Запах шел из ящика. Я ухватил тот ящик и переволок под окно, впускавшее последний свет вечера. Под крышкой была дополнительная обклейка из пергаментной бумаги. Отодрав и ее, я воткнулся пальцами в толстый слой мха, настоящего мха, хотя и засушенного. Там бы достало пенициллина, чтобы за неделю выписать домой вчистую всех излечившихся пациентов целой «Волшебной горы», адье вам, изысканные беседы Нафты и Сеттембрини. Дернины с травой, вместе со слоем гумуса, объединявшим комья, развернуть этот странный ковер – получится травяное покрытие размером с дедовский стол. Не знаю, каким уж чудом, то ли благодаря особой влажности воздуха под пергаментной наклейкой, то ли благодаря многочисленным мокрым зимам и тем дням, когда по чердаку лупили дождь, снегопады и град, мох сохранял родной запах, едкий, живой и щиплющий.
Под слоем мха, погребенные в кудрявые стружки, – бережно снимай, бережно, не повреди то, что под стружками упрятано, – деревянная или картонная хижина, вся в раскрашенных декорациях из папье-маше, с крышей из прессованной соломы; соломенная и деревянная мельница, колесо еще способно скрипуче вращаться, а дальше – домики и шалаши, крашеный картон, явно для задника, для размещения на высокую подставку в форме горы за задами хижины, тем самым образуется эффект перспективы. Покопавшись в стружках, я сумел выкутать пастухов, несущих на плечах барашков, и точильщика, и мельника с двумя ослами, и крестьянку с корзиной фруктов на голове. Двое волынщиков, арап с двумя верблюдами, а вот и сами Волхвоцари собственной персоной, пропахшие плесенью, а вовсе не ладаном и миррой, и, наконец, главные герои – осел, бык, Иосиф, Мария, ясли, младенец и пара ангелов с растопыренными руками, их изумление длится уже более ста лет. Следом за ангелами – золотая комета, свернутое в трубочку небо с золотыми звездами по сини, металлическая кювета с налепленным внутри цементом, изображающая ложе реки, с отверстиями для впуска и выпуска воды, и вдобавок – задержавшая меня на полчаса к ужину, приведшая в недоумение стеклянная кружка с выведенными с обеих сторон длинными шлангами из каучука.

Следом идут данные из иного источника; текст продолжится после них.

-- ==== Sys2Proof/Machine/Flags.lean ====
section
/-! DEFINITION. The flag computations of the data instructions (R201, R202). -/

namespace Sys2Proof.Machine

/-- A result of 64 bits with its Z and N, CY and OV as given (R201). -/
def Thread.result (dst v : Nat) (cy ov : Bool) (t : Thread) : Thread :=
  ((((t.setG dst (v % 2 ^ 64)).setZN (v % 2 ^ 64))).setFlag 2 cy).setFlag 3 ov

/-- Unsigned carry out of a + b (R201). -/
def addCy (a b : Nat) : Bool := 2 ^ 64 ≤ a + b
/-- Does a signed value fit 64 bits. -/
def fits64 (i : Int) : Bool := -(2 ^ 63 : Int) ≤ i && i < (2 ^ 63 : Int)
/-- Signed overflow of a + b and a − b (R201). -/
def addOv (a b : Nat) : Bool := !fits64 (sgn 64 a + sgn 64 b)
def subOv (a b : Nat) : Bool := !fits64 (sgn 64 a - sgn 64 b)
/-- a − b in 64 bits. -/
def sub64 (a b : Nat) : Nat := uns 64 ((a : Int) - b)

/-- The product as 128 bits, signed or not, as an integer (R201). -/
def product (s : Bool) (a b : Nat) : Int :=
  if s then sgn 64 a * sgn 64 b else ((a * b : Nat) : Int)
/-- OV of MUL: the low half does not hold the product in the chosen signedness (R201). -/
def mulOv (s hi : Bool) (p : Int) : Bool :=
  !hi && (if s then !fits64 p else decide (p ≥ (2 ^ 64 : Nat)))

/-- CY of SHL and SHR by `n`: the last bit shifted out, 0 when n = 0 (R201). -/
def shlCy (a n : Nat) : Bool := n != 0 && bit a (64 - n)
def shrCy (a n : Nat) : Bool := n != 0 && bit a (n - 1)

/-- DIVQ (R202): quotient, remainder, OV. -/
def divq (s : Bool) (a b : Nat) : Nat × Nat × Bool :=
  if b = 0 then
    (if !s then 2 ^ 64 - 1 else if sgn 64 a ≥ 0 then 2 ^ 63 - 1 else 2 ^ 63, a, true)
  else if !s then (a / b, a % b, false)
  else if sgn 64 a = -(2 ^ 63 : Int) && sgn 64 b = -1 then (2 ^ 63, 0, true)
  else (uns 64 (Int.tdiv (sgn 64 a) (sgn 64 b)), uns 64 (Int.tmod (sgn 64 a) (sgn 64 b)), false)

end Sys2Proof.Machine
end

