-- ==== Sys2Proof/Machine/RowsLap.lean ====
section
/-! DEFINITION. The meanings of the rows of events, Lamplighter sessions, records and Fefitil messages (R384 to R401). -/

namespace Sys2Proof.Machine

/-- Row HOST_DOORBELL (R386). -/
def execHostDoorbell (m : Nat) (v : Nat) (s : State) : Host.Outcome State Fault Refusal :=
  s.run fun d => d.writeReg m (devAddr 0x4000C) v

/-- Row EVENT_COAL_TIMER (R388). -/
def execEventCoalTimer (s : State) : Host.Outcome State Fault Refusal :=
  s.runHost fun d => d.coalTimer

/-- Row LAP_READ (R392). -/
def execLapRead (p : Nat) (sid : Nat) (seq : Nat) (ack : Nat) (addr : Nat) (count : Nat) (s : State) : Host.Outcome State Fault Refusal :=
  s.runHost fun d => d.lapRequest p sid seq ack (.read addr count)

/-- Row LAP_WRITE (R392). -/
def execLapWrite (p : Nat) (sid : Nat) (seq : Nat) (ack : Nat) (addr : Nat) (data : List Nat) (s : State) : Host.Outcome State Fault Refusal :=
  s.runHost fun d => d.lapRequest p sid seq ack (.write addr data)

/-- Row LAP_BULK_READ (R392). -/
def execLapBulkRead (p : Nat) (sid : Nat) (seq : Nat) (ack : Nat) (addr : Nat) (len : Nat) (s : State) : Host.Outcome State Fault Refusal :=
  s.runHost fun d => d.lapRequest p sid seq ack (.bulkRead addr len)

/-- Row LAP_BULK_WRITE (R392). -/
def execLapBulkWrite (p : Nat) (sid : Nat) (seq : Nat) (ack : Nat) (addr : Nat) (len : Nat) (data : List Nat) (s : State) : Host.Outcome State Fault Refusal :=
  s.runHost fun d => d.lapRequest p sid seq ack (.bulkWrite addr len data)

/-- Row LAP_STREAM (R295). -/
def execLapStream (p : Nat) (sid : Nat) (seq : Nat) (ack : Nat) (lcn : Nat) (first : Nat) (entries : List Nat) (s : State) : Host.Outcome State Fault Refusal :=
  s.runHost fun d => d.lapRequest p sid seq ack (.stream lcn first entries)

/-- Row LAP_ACK (R393). -/
def execLapAck (p : Nat) (sid : Nat) (ack : Nat) (sack : Nat) (s : State) : Host.Outcome State Fault Refusal :=
  s.runHost fun d => d.lapAck p sid ack sack

/-- Row LAP_DISCARD (R391). -/
def execLapDiscard (s : State) : Host.Outcome State Fault Refusal :=
  s.runHost fun d => d.lapDiscard

/-- Row LAP_ACK_TIMER (R393). -/
def execLapAckTimer (i : Nat) (s : State) : Host.Outcome State Fault Refusal :=
  s.runHost fun d => d.ackTimer i

/-- Row LAP_RETRANSMIT (R393). -/
def execLapRetransmit (i : Nat) (s : State) : Host.Outcome State Fault Refusal :=
  s.runHost fun d => d.retransmit i

/-- Row LAP_SESSION_IDLE (R390). -/
def execLapSessionIdle (i : Nat) (s : State) : Host.Outcome State Fault Refusal :=
  s.runHost fun d => d.sessionIdle i

/-- Row LAP_SESSION_END (R390). -/
def execLapSessionEnd (m : Nat) (i : Nat) (s : State) : Host.Outcome State Fault Refusal :=
  s.runHost fun d => d.writeReg m (devAddr (0x50100 + 16 * i)) 8

/-- Row RECORD_SEND (R392). -/
def execRecordSend (q : Nat) (count : Nat) (s : State) : Host.Outcome State Fault Refusal :=
  s.runHost fun d => d.recordSend q count

/-- Row ETH_LINK_CHANGE (R395). -/
def execEthLinkChange (p : Nat) (up : Bool) (speed : Nat) (s : State) : Host.Outcome State Fault Refusal :=
  s.run fun d => d.ethLink p up speed

/-- Row FEF_EVREL (R397). -/
def execFefEvrel (l : Nat) (kind : Nat) (num : Nat) (hops : Nat) (origin : Nat) (oseq : Nat) (at_ : Nat) (s : State) : Host.Outcome State Fault Refusal :=
  s.run fun d => d.evrel l kind num hops origin oseq at_

/-- Row FEF_ACK (R396). -/
def execFefAck (l : Nat) (ack : Nat) (s : State) : Host.Outcome State Fault Refusal :=
  s.run fun d => d.fefAck l ack

/-- Row FEF_FRAME_BAD (R396). -/
def execFefFrameBad (l : Nat) (s : State) : Host.Outcome State Fault Refusal :=
  s.run fun d => d.fefBad l

/-- Row FEF_RETRANSMIT (R396). -/
def execFefRetransmit (l : Nat) (s : State) : Host.Outcome State Fault Refusal :=
  s.run fun d => d.fefRetransmit l

end Sys2Proof.Machine
end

Рождественский вертеп в полном комплекте. Я не ведал, были ли мой дед и мои родители религиозны (может быть, мама – да, иначе почему держала «Филофею» у кровати), но нет сомнения, что каждое Рождество кто-то из членов семьи эксгумировал ящик, чтобы в одной из парадных комнат оборудовать полный вертеп. Особое чувство восторга перед чудной картиной, мне кажется, я сумел уловить и сейчас. Ох, не принадлежит ли и оно к коллекции общих мест? И все-таки статуэтки приглашали меня вспомнить еще нечто особое, личное, не имя, а какой-то образ, что-то не встреченное мною под крышей, но где-то упрятанное в доме, в одной из комнат.
Чем были для меня рождественские вертепы? Иисус, Фантомас, Рокамболь или сборник «Корзина», плесенно-ладанные Волхвоцари или посаженные на кол недруги Великого Визиря – что было главнее для меня в одиннадцать лет?